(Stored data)

/-- Writes bytes to a stack (R260): the part before the first sector boundary, whole sectors, and the rest. -/
def StackS.write (st : StackS) (a : Nat) (bs : List PByte) : StackS :=
  let head := min bs.length ((64 - a % 64) % 64)
  let st1 := if head = 0 then st else st.writePart a (bs.take head)
  let rest := bs.drop head
  let n := rest.length / 64 * 64
  let st2 := if n = 0 then st1 else st1.writeFull (a + head) (rest.take n)
  let tail := rest.drop n
  if tail.isEmpty then st2 else st2.writePart (a + head + n) tail

/-- Flushes the oldest entries of a buffer, n of them. -/
def StackS.flushOldest : Nat → StackS → StackS
  | 0, st => st
  | n + 1, st =>
    match st.wcb with
    | [] => st
    | e :: _ => StackS.flushOldest n (st.flushPartial e)

/-- Flushes every entry whose sector lies in a byte range (R261, R263). -/
def StackS.flushRange (st : StackS) (a n : Nat) : StackS :=
  (st.wcb.filter (fun e => decide (a / 64 ≤ e.sector) && decide (e.sector < (a + n) / 64))).foldl
    StackS.flushPartial st

/-! ## Where pages lie (10, R250 to R253) -/

/-- SPREAD_BASE (R250). -/
def State.spreadBase (s : State) : Nat := (72 - s.tiers.spreadGib) * 2 ^ 30

/-- The number of placed frames of a stack (R252). -/
def State.frameCount (s : State) (n : Fin 12) : Nat :=
  (72 - s.tiers.spreadGib) * 8192 - (if n.val = 0 then 16384 else 0)

/-- The stack address of a placed frame (R252). -/
def frameBase (n : Fin 12) (f : Nat) : Nat := (if n.val = 0 then 0x80000000 else 0) + f * 131072

/-- The number of spread slots (R253). -/
def State.slotCount (s : State) : Nat := 98304 * s.tiers.spreadGib

/-- The xor fold of R253 over the bit pairs above the lowest. -/
def pairFold : Nat → Nat → Nat
  | 0, _ => 0
  | n + 1, c => Nat.xor (c % 4) (pairFold n (c / 4))

/-- The stack and stack address of byte offset b of a spread slot (R253). -/
def spreadPlace (base slot b : Nat) : Fin 12 × Nat :=
  let c := slot * 512 + b / 256
  let f := pairFold 15 (c / 4)
  let core := Nat.xor (c % 4) f % 4
  let c2 := c / 4
  (ix 12 (3 * core + c2 % 3), base + c2 / 3 * 256 + b % 256)

/-- The pieces of a byte range that lie in whole units of size u: (offset, length) of each. The count is fuel. -/
def pieces (u : Nat) : Nat → Nat → Nat → List (Nat × Nat)
  | 0, _, _ => []
  | fuel + 1, a, n =>
    if n = 0 then [] else
      let k := min n (u - a % u)
      (a, k) :: pieces u fuel (a + k) (n - k)

/-- The stack pieces of a range of a page at a near home: stack, stack address and length of each. -/
def State.nearPieces (s : State) (h : Home) (off n : Nat) : List (Fin 12 × Nat × Nat) :=
  match h with
  | .placed st f => [(st, frameBase st f + off, n)]
  | .spread slot => (pieces 256 (n / 256 + 2) off n).map (fun p =>
      let q := spreadPlace s.spreadBase slot p.1
      (q.1, q.2, p.2))
  | .deep => []

/-! ## Deep tier (11, R276 to R280) -/

/-- The deep directory of a page; a page with no record has every LENGTH 0. -/
def State.deepDirOf (s : State) (p : Nat) : List DeepBlk :=
  (alookup p s.tiers.deepDir).getD (List.replicate 32 ⟨0, 0⟩)

/-- The channel of block j of page p (R277). -/
def deepChannel (p j : Nat) : Nat := (p + j) % 16

/-- The 4,096 bytes of a block, with poison by granule (R278). -/
def State.deepBlock (s : State) (p j : Nat) : List PByte :=
  let blk := ((s.deepDirOf p)[j]?).getD ⟨0, 0⟩
  if blk.length = 0xFF then List.replicate 4096 ⟨0, true⟩
  else
    let base := p * 131072 + j * 4096
    (s.tiers.deepMem.read base 4096).zipIdx.map (fun b =>
      (⟨b.1, s.tiers.deepPoison.contains ((base + b.2) / 256)⟩ : PByte))

/-- The granules in use on a channel as (first, length), rising. -/
def State.granulesUsed (s : State) (ch : Nat) : List (Nat × Nat) :=
  let all := s.tiers.deepDir.foldl (fun l d =>
    (d.2.zipIdx.filter (fun b => decide (b.1.length ≠ 0) && decide (b.1.length ≤ 16) &&
      deepChannel d.1 b.2 == ch)).foldl (fun l b => ainsert b.1.granule b.1.length l) l) []
  all

/-- Granules of a channel's block area (R276). -/
def blockGranules : Nat := 258998272

/-- Free granules of a channel. -/
def State.freeGranules (s : State) (ch : Nat) : Nat :=
  blockGranules - (s.granulesUsed ch).foldl (fun n g => n + g.2) 0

Problem to work on:
For this exercise, output exactly the lines above from the line with "frame (R252). -/" to the line with "def pieces (u", counting both, and leave out the rest.

Result of the exercise:
/-- The stack address of a placed frame (R252). -/
def frameBase (n : Fin 12) (f : Nat) : Nat := (if n.val = 0 then 0x80000000 else 0) + f * 131072

/-- The number of spread slots (R253). -/
def State.slotCount (s : State) : Nat := 98304 * s.tiers.spreadGib

/-- The xor fold of R253 over the bit pairs above the lowest. -/
def pairFold : Nat → Nat → Nat
  | 0, _ => 0
  | n + 1, c => Nat.xor (c % 4) (pairFold n (c / 4))

/-- The stack and stack address of byte offset b of a spread slot (R253). -/
def spreadPlace (base slot b : Nat) : Fin 12 × Nat :=
  let c := slot * 512 + b / 256
  let f := pairFold 15 (c / 4)
  let core := Nat.xor (c % 4) f % 4
  let c2 := c / 4
  (ix 12 (3 * core + c2 % 3), base + c2 / 3 * 256 + b % 256)

/-- The pieces of a byte range that lie in whole units of size u: (offset, length) of each. The count is fuel. -/
def pieces (u : Nat) : Nat → Nat → Nat → List (Nat × Nat)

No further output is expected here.